According to Reuters calculations, Mozambique could be vying with Algeria as the world’s sixth largest exporter of gas by any means by the middle of next decade.
“There could be 12 trains and still gas left over for GTL,” Philip Wolfe, head of oil and gas at investment bank UBS, said. GTL, or gas-to-liquids, technology converts gas to motor fuels.
natural gas to freezing liquid
Twelve trains – the term for the facilities that turn natural gas into freezing liquid – could pump 60 million tonnes a year. Japan, the world’s biggest importer of the fuel, used about 78 million tonnes last year.
In eastern Africa’s favour are the lower costs of building the multi-billion dollar plants needed than in countries such as Australia.
Eastern Africa is seen as politically stable compared to much of the Middle East and many other parts of Africa – although the Somali pirates haunting the Indian Ocean could be a worry for large shipments of explosive fuel.
The small explorers are immediate beneficiaries of the boom.
Cove Energy (COVE.L), a shareholder in Anadarko’s block, has accepted a $2 billion bid from Royal Dutch Shell. Its share price has more than tripled in eight months.
Ophir Energy bought Dominion Petroleum this year and is the subject of frequent takeover rumours – with Indian, Thai and Chinese state oil firms all linked to bids for regional players.
At today’s prices, the 30-40 million tonnes a year of LNG which Mozambique may produce would mean revenues of around $30 billion dollars – more than three times the country’s current gross domestic product.
While Mozambique is already one of the fastest growing countries in one of the world’s fastest growing regions, average income is still little over $400 a year.
Some shiny buildings stand out in the shabby, bustling port capital Maputo, where Anadarko is building a new regional headquarters, and high-end tourist resorts dot the coast. But much of Mozambique is a sprawl of villages connected by rough tracks.
Cash is already flowing in. Eni said it expects to spend 3.1 billion euros in Mozambique between 2012 and 2015. Anadarko and its partners will likely spend more.
But where does the money go?
The question is how much this will really benefit the region.
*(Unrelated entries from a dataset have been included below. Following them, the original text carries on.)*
-- ==== Sys2Proof/Machine/SecOps.lean ====
section
/-! DEFINITION. The Teller: flash, boot directory, containers and their checks, life cycle, tamper events, debug tokens,
attestation and certificates (chapter 16). Cryptographic results are the uninterpreted constants of Config; `kind` of
`Config.crypto` is 1 a password verifier or the device certificate, 2 SHA-256, 3 a signature by the device identity key, 4 a
certificate request, 5 the role a certificate names, 6 a derived key, 7 an encrypted message and its tag, 8 a random number;
`kind` of `Config.cryptoOk` is 1 an ECDSA signature, 2 a Dalori key, 3 a certificate chain, 4 a self-signed certificate, 5 a
release that accepts a running version, 6 a frame tag, 7 a pre-shared key, 8 CERTIFIED_BUILD. -/

namespace Sys2Proof.Machine

/-! ### Outcomes of a dictionary operation: status and detail of R394, and the device -/

/-- An operation that has succeeded. -/
def okRes (d : Dev) : Nat × Nat × Dev := (0, 0, d)
/-- A refusal with a status. -/
def errRes (st : Nat) (d : Dev) : Nat × Nat × Dev := (st, 0, d)
/-- A refusal with the code of a check. -/
def chkRes (code : Nat) (d : Dev) : Nat × Nat × Dev := (0xD, code, d)

/-- A code of the store's check as a status and detail. -/
def storeSt (c : Nat) : Nat × Nat := if c = 0 then (0, 0) else if 16 ≤ c then (c - 16, 0) else (0x11, c)

/-- The store's answer to a write of `size` bytes. -/
def storeErr (d : Dev) (size : Nat) : Nat × Nat := storeSt (storeCheck d size)

/-- The store refuses: an energy refusal is counted and reported (R421). -/
def storeRefuse (n : Nat × Nat) (d : Dev) : Nat × Nat × Dev := (n.1, n.2, if n = (0x11, 1) then lowPower d else d)

/-- The NV values of a request, `l` bytes each, which turn `d` into `d'`, are stored or refused (R379, R388, R435). -/
def storeJoin (l : List Nat) (d d' : Dev) : Nat × Nat × Dev :=
  let n := storeSt (storeCheckL d d' l)
  if n.1 ≠ 0 then storeRefuse n d else okRes (storeWriteN (storeTxns l) d')

/-! ### Byte strings -/

end Sys2Proof.Machine

namespace Sys2Proof

/-- `k` bytes from offset `o`, little-endian; bytes beyond the end read 0. -/
def Octets.at (c : Octets) (o k : Nat) : Nat := c.val / 256 ^ o % 256 ^ k
/-- The bytes from offset `o`, `n` of them. -/
def Octets.part (c : Octets) (o n : Nat) : Octets := ⟨n, c.at o n⟩
/-- Concatenation. -/
def Octets.cat (a b : Octets) : Octets := ⟨a.len + b.len, a.val % 256 ^ a.len + 256 ^ a.len * b.val⟩
/-- The same bytes as the engine loader takes them. -/
def Octets.blob (c : Octets) : Machine.Blob := ⟨c.len, c.val⟩
end Sys2Proof

namespace Sys2Proof.Machine

/-- Fields one after another: width in bytes and value. -/
def packBytes (l : List (Nat × Nat)) : Nat := l.foldr (fun x n => x.2 % 256 ^ x.1 + 256 ^ x.1 * n) 0

/-- SHA-256 of a byte string, as the little-endian number of its bytes. -/
def sha256 (c : Octets) : Nat := Config.crypto 2 [c.len, c.val % 256 ^ c.len] % 2 ^ 256

/-- One step of the CRC-16 of R403 and R428 over a byte. -/
def crc16Byte (c b : Nat) : Nat :=
  (List.range 8).foldl (fun c _ => (if c / 32768 % 2 = 1 then (2 * c) ^^^ 0x1021 else 2 * c) % 65536) (c ^^^ (b * 256))
/-- CRC-16 of the first `n` bytes. -/
def crc16 (b : Octets) (n : Nat) : Nat := (List.range n).foldl (fun c i => crc16Byte c (b.at i 1)) 0xFFFF

/-! ### Flash and boot directory (chapter 16, flash layout) -/

/-- Program `n` bytes of the flash. The memory holds complements, so that an erased byte is unlisted. -/
def flashWrite (o v n : Nat) (d : Dev) : Dev := { d with flash := memWrite d.flash o (256 ^ n - 1 - v % 256 ^ n) n }

/-- Copy `i` of the directory: payload and SEQ, where its CRC matches (R428). -/
def dirCopy (d : Dev) (i : Nat) : Option (Nat × Nat) :=
  let c : Octets := ⟨28, flashRead d (0x1000 * i) 28⟩
  if crc16 c 26 = c.at 26 2 ∧ c.at 25 1 = 0 then some (c.at 0 24, c.at 24 1) else none

/-- The directory record. -/
def dirRec (d : Dev) : TwoCopy := ⟨dirCopy d 0, dirCopy d 1⟩

/-- The payload of the boot directory. -/
def dirRead (d : Dev) : Option Nat := (dirRec d).val

/-- Write one copy. -/
def dirCopyPut (i : Nat) (c : Option (Nat × Nat)) (d : Dev) : Dev :=
  match c with
  | none => d
  | some (v, s) =>
    let b : Octets := ⟨26, packBytes [(24, v), (1, s), (1, 0)]⟩
    flashWrite (0x1000 * i) (packBytes [(26, b.val), (2, crc16 b 26)]) 28 d

/-- Update the directory. -/
def dirWrite (v : Nat) (d : Dev) : Dev :=
  let r := (dirRec d).put v
  if newerA (dirRec d) then dirCopyPut 1 r.b d else dirCopyPut 0 r.a d

/-- The directory's fields. -/
structure BootDir where
  teller : Nat
  rtA    : Nat
  rtB    : Nat
  trial  : Nat
  verA   : Nat
  verB   : Nat
  verT   : Nat
deriving DecidableEq, Repr

/-- The fields of a payload. -/
def BootDir.ofNat (v : Nat) : BootDir :=
  let c : Octets := ⟨24, v⟩
  ⟨c.at 0 1, c.at 1 1, c.at 2 1, c.at 3 1, c.at 4 4, c.at 8 4, c.at 12 4⟩

/-- The payload of the fields. -/
def BootDir.toNat (x : BootDir) : Nat :=
  packBytes [(1, x.teller), (1, x.rtA), (1, x.rtB), (1, x.trial), (4, x.verA), (4, x.verB), (4, x.verT), (8, 0)]

/-- The directory in force; slots 0 with nothing on trial where none is valid. -/
def bootDir (d : Dev) : BootDir := BootDir.ofNat ((dirRead d).getD 0)
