/-- A sample instant, or a new event record, of subscription `id` (R391, R392); the final NOTIFY of a subscription that ends finds room
in any queue. -/
def notifyStep (id : Nat) (s : Sess) (d : Dev) : Dev :=
  match s.subs.find? (fun b => b.id = id) with
  | none => d
  | some b =>
    let endWith := fun (st : Nat) (d : Dev) =>
      d.setSession { s with subs := s.subs.filter (fun x => decide (x.id ≠ id)),
                            queue := s.queue ++ [⟨b.id, st, min b.carried 65535, d.time64, ⟨0, 0⟩⟩] }
    match entInfo b.idx b.sub d with
    | none => endWith 1 d
    | some e =>
      if s.role < e.rd then endWith 5 d
      else if b.mode = 3 then
        let r := eventsQueue id (d.evLog.filter (fun ev => decide (b.next ≤ ev.seq))).reverse s d
        r.2.setSession { r.1 with subs := r.1.subs.map (fun x => if x.id = id then { x with next := d.evSeq } else x) }
      else
        let x := readEnt s.role s.num b.idx b.sub d
        let v := x.2.1
        let due : Bool := match b.last with
          | none => true
          | some l =>
            if b.mode = 0 then v ≠ l
            else if b.mode = 1 then true
            else decide (b.deadband < rawDiff (entTy d b.idx e) v l)
        let s := (x.2.2.session s.num).getD s
        if due then (let r := notifyQueue b 0 v s x.2.2
                     r.2.setSession r.1)
        else x.2.2

/-- SUBSCRIBE (R391). -/
def subscribeOp (idx sub mode period deadband : Nat) (s : Sess) (d : Dev) : Out :=
  match entInfo idx sub d with
  | none => outErr 1 0 d
  | some e =>
    let all : Nat := d.heg.sessions.foldl (fun n x => n + x.subs.length) 0
    if s.role < e.rd then outErr 5 0 d
    else if 3 < mode then outErr 3 0 d
    else if mode = 3 ∧ (idx ≠ 0x0100 ∨ sub ≠ 0 ∨ period ≠ 0) then outErr 3 0 d
    else if mode ≠ 3 ∧ (period < 100 ∨ 86400000 < period) then outErr 3 0 d
    else if mode = 2 ∧ !deadbandOk (entTy d idx e) then outErr 3 0 d
    else if maxMsg s.via < 22 + e.size then outErr 0xA 0 d
    else if 32 ≤ s.subs.length ∨ 256 ≤ all then outErr 9 0 d
    else
      let id := ((upto 255).map (· + 1)).find? (fun i => !(s.subs.any (fun b => b.id = i))) |>.getD 0
      let b : Subscription := { id := id, idx := idx, sub := sub, mode := mode, period := period, deadband := deadband, next := d.evSeq }
      let s := { s with subs := s.subs ++ [b] }
      let d := d.setSession s
      outOk ⟨4, id⟩ (if mode = 3 then d else notifyStep id s d)

/-- UNSUBSCRIBE (R386): a SUB_ID that names no subscription is refused as a session value. -/
def unsubscribeOp (id : Nat) (s : Sess) (d : Dev) : Out :=
  if s.subs.any (fun b => b.id = id) then outOk ⟨0, 0⟩ (d.setSession { s with subs := s.subs.filter (fun b => decide (b.id ≠ id)) })
  else outErr 0x14 0 d

/-- Queued NOTIFY messages of a session go out, where its transport is free: one on CAN while no transfer to the node is in
progress, all of them on UDP; the host fetches its own. -/
def notifyDrain (s : Sess) (d : Dev) : Dev :=
  let go := fun (l : List Notification) (d : Dev) =>
    l.foldl (fun d n =>
      match d.session s.num with
      | none => d
      | some x => sendTo x.num false (hegMsg 7 (x.seq % 65536) 0 0 0 (notifyBody n))
          (d.setSession { x with seq := (x.seq + 1) % 65536, queue := x.queue.tail })) d
  match s.via with
  | .spi => spiShow d
  | .udp => if d.ready 8 then go s.queue d else d
  | .can => if d.ready 9 ∧ !((d.canS (canOf s.num)).tx.any (fun t => decide (t.node = s.num % 64))) then go (s.queue.take 1) d else d

/-! ### Block transfers (R393) -/

/-- The largest data of one BLOCK_DATA: a message less header, BLOCK_ID and OFFSET. -/
def blockChunk (s : Sess) : Nat := maxMsg s.via - 18

/-- Replace a transfer of a session. -/
def xferPut (s : Sess) (x : BlockXfer) (d : Dev) : Dev :=
  d.setSession { s with xfers := s.xfers.map (fun y => if y.id = x.id then x else y) }
/-- End a transfer. -/
def xferEnd (s : Sess) (id : Nat) (d : Dev) : Dev := d.setSession { s with xfers := s.xfers.filter (fun x => decide (x.id ≠ id)) }

/-- BLOCK_START. -/
def blockStartOp (idx sub dir total : Nat) (s : Sess) (d : Dev) : Out :=
  let id := ((upto 255).map (· + 1)).find? (fun i => !(s.xfers.any (fun x => x.id = i))) |>.getD 0
  let body := fun (id n : Nat) => (⟨8, packBytes [(1, id), (1, 0), (2, blockChunk s), (4, n)]⟩ : Octets)
  if d.sec.recovery.isSome ∧ idx ≠ 0x9010 then outErr 7 0 d
  else if dir = 0 then
    let r := readEnt s.role s.num idx sub d
    if r.1 ≠ 0 then outErr r.1 0 d
    else if s.xfers.any (fun x => !x.write) then outErr 9 0 d
    else
      let s := (r.2.2.session s.num).getD s
      let x : BlockXfer := { id := id, idx := idx, sub := sub, write := false, total := r.2.1.len, data := r.2.1, last := d.now }
      outOk (body id r.2.1.len) (r.2.2.setSession { s with xfers := s.xfers ++ [x] })
  else
    let g := writeGate s.role idx sub true d
    let size := ((entInfo idx sub d).map (·.size)).getD 0
    let all : Nat := d.heg.sessions.foldl (fun n x => n + (x.xfers.filter (·.write)).length) 0
    if g ≠ 0 then outErr g 0 d
    else if size < total then outErr 3 0 d
    else if total = 0 then outOk (body 0 0) d
    else if s.xfers.any (·.write) ∨ 4 ≤ all then outErr 9 0 d
    else
      let x : BlockXfer := { id := id, idx := idx, sub := sub, write := true, total := total, last := d.now }
      outOk (body id total) (d.setSession { s with xfers := s.xfers ++ [x] })

/-- BLOCK_DATA. -/
def blockDataOp (id offset : Nat) (data : Octets) (s : Sess) (d : Dev) : Out :=
  match s.xfers.find? (fun x => x.id = id) with
  | none => outErr 0x14 0 d
  | some x =>
    let d := xferPut s { x with last := d.now } d
    if !x.write then
      if data.len ≠ 0 then outErr 0x13 0 d
      else if x.total ≤ offset then outErr 3 0 d
      else outOk (x.data.part offset (min (blockChunk s) (x.total - offset))) d
    else if blockChunk s < data.len then outErr 0x13 0 d
    else if offset ≠ x.data.len then outErr 0x17 (x.data.len % 65536) d
    else if x.total < offset + data.len then outErr 3 0 d
    else outOk ⟨4, offset + data.len⟩ (xferPut s { x with data := x.data.cat data, last := d.now } d)

/-- BLOCK_END: the CRC is compared, then the whole value is written. A write that has not received TOTAL bytes is out of
sequence. -/
def blockEndOp (req id crc : Nat) (s : Sess) (d : Dev) : Out :=
  match s.xfers.find? (fun x => x.id = id) with
  | none => outErr 0x14 0 d
  | some x =>
    let s := { s with xfers := s.xfers.filter (fun y => decide (y.id ≠ id)) }
    let d := d.setSession s
    if !x.write then outOk ⟨4, crc32 x.data.blob x.data.len⟩ d
    else if x.data.len ≠ x.total then outErr 0x17 (x.data.len % 65536) d
    else if crc32 x.data.blob x.data.len ≠ crc then outErr 0x18 0 d
    else
      let r := writeOp true req 0x0B x.idx x.sub x.data s d
      if r.1.isSome then r
      else (none, { r.2 with sec.waits := r.2.sec.waits.map (fun w => if w.sess = s.num ∧ w.req = req then { w with args := w.args ++ [id] } else w) })

/-- The BLOCK_END of transfer `id` that still waits for its value to be written. -/
def blockWaiting (id : Nat) (s : Sess) (d : Dev) : Option Waiting :=
  d.sec.waits.find? (fun w => decide (w.sess = s.num ∧ w.op = 0x0B ∧ w.args.drop 5 = [id]))

/-- BLOCK_ABORT: a BLOCK_END of the transfer that still waits is answered with ERR_ABORTED, and nothing is written (R394; DEDUCED, log
entry 140). -/
def blockAbortOp (id : Nat) (s : Sess) (d : Dev) : Out :=
  if s.xfers.any (fun x => x.id = id) then outOk ⟨0, 0⟩ (xferEnd s id d)
  else match blockWaiting id s d with
    | none => outErr 0x14 0 d
    | some w => outOk ⟨0, 0⟩ (respond s.num ⟨0x0B, w.req, 0x19, 0, ⟨0, 0⟩⟩ true { d with sec.waits := d.sec.waits.erase w })

/-! ### Sessions (R396, R399, R401) -/

/-- The body of a SESSION_OPEN response. -/
def sessionBody (s : Sess) : Octets := ⟨8, packBytes [(2, s.num), (1, s.role), (1, 0), (2, maxMsg s.via), (2, 0)]⟩

/-- SESSION_OPEN: it opens the session of the host SPI, or in recovery that of its transport, and is answered with the
existing session elsewhere (R396, R450). -/
def sessionOpenOp (r : Req) (role : Nat) (d : Dev) : Dev :=
  let openNow := carries d r.sess ∧ (d.session r.sess).isNone ∧ !r.bad ∧ (d.sec.recovery.isSome ∨ !hegBusy d false) ∧
    (r.sess = 1 ∨ (r.sess < 34 ∧ d.sec.recovery.isSome)) ∧ (rateTake 0 d).1 = 0
  let via : Transport := if r.sess = 1 then .spi else .udp
  let s : Sess := { num := r.sess, via := via, role := min role (if r.sess = 1 then d.ent 0x1000 6 else 0), last := d.now }
  let d := if openNow then openSession s d else d
  let d := if openNow ∧ r.sess = 1 then (d.set HIF_STAT_ROLE s.role).set HIF_STAT_AUTH 0 else d
  hegRequest r 0x10 false true (fun s d => outOk (sessionBody s) d) d

/-- The answer to a SESSION_CLOSE, then the close; what the host has not fetched stays for it, under the keys of its frames (R386). -/
def closeAnswered (id : Nat) (s : Sess) (d : Dev) : Dev :=
  let d := respond s.num ⟨0x11, id, 0, 0, ⟨0, 0⟩⟩ false d
  let q := d.heg.outq
  let d := closeSession s.num d
  if s.via = .spi then spiShow { d with heg.outq := q } else d

/-- SESSION_CLOSE: the response is the session's last message (R386, R401). -/
def sessionCloseOp (r : Req) (d : Dev) : Dev :=
  hegRequest r 0x11 false false (fun s d => (none, closeAnswered r.id s d)) d

/-! ### Authentication (R397, R398, R437, R459) -/

/-- AUTH_BEGIN on the host SPI: the ephemeral key, the challenge and their signature are the device's own values. -/
def authBeginGo (role : Nat) (key cert : Octets) (s : Sess) (d : Dev) : Out :=
  let f := d.freeVal
  let dk := Config.crypto 8 [f.1, 0] % 256 ^ 65
  let nonce := Config.crypto 8 [f.1, 1] % 256 ^ 32
  let body : Octets := ⟨164, packBytes [(65, dk), (3, 0), (32, nonce), (64, Config.crypto 3 [Config.dik, key.val, dk, nonce])]⟩
  outOk body (f.2.setSession { s with authing := some (role, cert, [role, cert.len, key.val, cert.val, body.val]) })

/-- AUTH_BEGIN (R385, R398, R400, R437, R441). -/
def authBeginOp (req role : Nat) (key cert : Octets) (s : Sess) (d : Dev) : Out :=
  if s.via ≠ .spi then outErr 0x15 0 d
  else if key.len ≠ 65 ∨ role < 2 ∨ 3 < role then outErr 0x13 0 d
  else if d.sec.lcs = 3 then outErr 7 0 d
  else if lockedOut d (srcOf s) then outErr 0x16 0 d
  else if trngStopped d then hegWait false s req 0x12 [role, key.val, cert.len, cert.val] d
  else authBeginGo role key cert s d

/-- AUTH_PROOF: certificate, role and signature are verified; on success the role rises and the frame key is derived (R398).
-/
def authProofOp (sig : Nat) (s : Sess) (d : Dev) : Out :=
  if s.via ≠ .spi then outErr 0x15 0 d
  else match s.authing with
    | none => outErr 0x16 0 (authFail (srcOf s) d)
    | some (role, cert, l) =>
      let s := { s with authing := none }
      if spiCertOk d role cert && Config.cryptoOk 1 (cert.val :: sig :: l) then
        let d := (d.setSession { s with role := role, authed := true }).set HIF_STAT_AUTH 1 |>.set HIF_STAT_ROLE role
        let x := d.sec
        outOk ⟨0, 0⟩ { d with heg.key := some (Config.crypto 6 l), heg.rxCtr := 0, heg.txCtr := 0, heg.tagFails := 0,
                              sec := { x with newKeys := x.newKeys && decide (role ≠ 3 ∨ x.lcs = 0) } }
      else outErr 0x16 0 (authFail (srcOf s) (d.setSession s))

/-- The lowest free number of a UDP session. -/
def udpFree (d : Dev) : Option Nat := ((upto 32).map (· + 2)).find? (fun n => (d.session n).isNone)

/-- The least recently active OBSERVER or OPERATOR session on UDP. -/
def udpIdlest (d : Dev) : Option Nat :=
  ((d.heg.sessions.filter (fun s => decide (s.via = .udp ∧ s.role < 2))).foldl (fun (m : Option Sess) s => match m with
    | none => some s
    | some x => if s.last < x.last then some s else some x) none).map (·.num)

/-- A handshake message that is no session's: a HelloRetryRequest (0x122), an alert (0x123) or the device's certificate (0x124). -/
def hsSend (kind peer lport : Nat) (body : List Nat) (d : Dev) : Dev :=
  udpOut none kind peer (peer / 65536) (peer % 65536) lport body (if kind = 0x122 then 128 else if kind = 0x123 then 15 else 1664) d

/-- A completed handshake opens a session (R396, R397, R399). -/
def udpOpen (peer role lport : Nat) (d : Dev) : Dev :=
  let d := match d.heg.sessions.find? (fun s => s.via = .udp ∧ s.peer = peer) with
    | some s => closeSession s.num d
    | none => d
  let d := if (udpFree d).isNone ∧ 2 ≤ role then (match udpIdlest d with | some n => closeSession n d | none => d) else d
  match udpFree d with
  | none => hsSend 0x123 peer lport [40] d
  | some n =>
    let d := openSession { num := n, via := .udp, role := role, peer := peer, lport := lport, last := d.now } d
    if 2 ≤ role then letIn peer d else d

/-- The device shows its certificate in a handshake with one (R440); without any the handshake fails. -/
def withCert (peer lport : Nat) (f : Dev → Dev) (d : Dev) : Dev :=
  match serverCert d with
  | none => hsSend 0x123 peer lport [40] d
  | some (k, c) => f (hsSend 0x124 peer lport [k, c] d)

/-- The handshake after the cookie (R397, R400, R440, R452). Alerts: 40 handshake_failure, 42 bad_certificate. -/
def handshake (peer kind role lport : Nat) (cred : Octets) (d : Dev) : Dev :=
  let src := 65536 + peer / 65536
  match kind with
  | 0 => withCert peer lport (fun d => if certOk d role cred then udpOpen peer role lport d else authFail src (hsSend 0x123 peer lport [42] d)) d
  | 1 =>
    if (upto 16).any (fun k => d.ent (0x9110 + k) 0 ≠ 0 && Config.cryptoOk 7 [d.ent (0x9110 + k) 0, cred.len, cred.val]) then
      udpOpen peer 1 lport d
    else authFail src (hsSend 0x123 peer lport [40] d)
  | _ => if d.ent 0x1000 5 = 1 then withCert peer lport (udpOpen peer 0 lport) d else hsSend 0x123 peer lport [40] d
Current contracts do not have the kind of clauses demanding the use of local content set by countries such as Brazil, meaning domestic firms could be relegated to bit players. Quick construction means bringing workers and equipment from abroad.
Longer term benefits may be just as uncertain.
“Africans need to have this discussion early on as to how to develop the resources for our own benefit,” Brian Dames, the head of South African state power company Eskom, told Reuters.
“Some of these must be exported but it should not be a recolonization of Africa,” said Dames, who hopes Africa’s biggest economy might ease some of its power shortages with links to generating stations using the newfound gas.
boon to East African governments
Eastern African governments can expect a big lift to revenues.
If regional states got even half the share of Qatar – seen as particularly savvy in managing its gas income – they could together expect $10 billion a year in tax. That compares to annual budgets of around $13 billion in Kenya, $8 billion in Tanzania and just $4 billion in Mozambique.
“The problem is that once a government relies on oil and gas revenues there is no incentive to develop other areas of the economy,” said Markus Weimer, Africa Programme Research Fellow at Chatham House in London.
That is the lesson from countries on the western side of the continent such as Nigeria and Angola, where strong governance does not exist and finding a way to grab a share of oil and gas money has become the main game in town.
strength in diversity
Resource money can entrench elites and worsen corruption. That is already a problem in eastern African countries, whose strength has often been their diversity, with tourism, mining and agricultural commodities all among sources of income.
The term “Dutch Disease” was coined to describe the damaging economic impact of resource wealth following a natural gas boom in the Netherlands. Eastern Africa’s countries are far less prepared for the change gas promises to bring.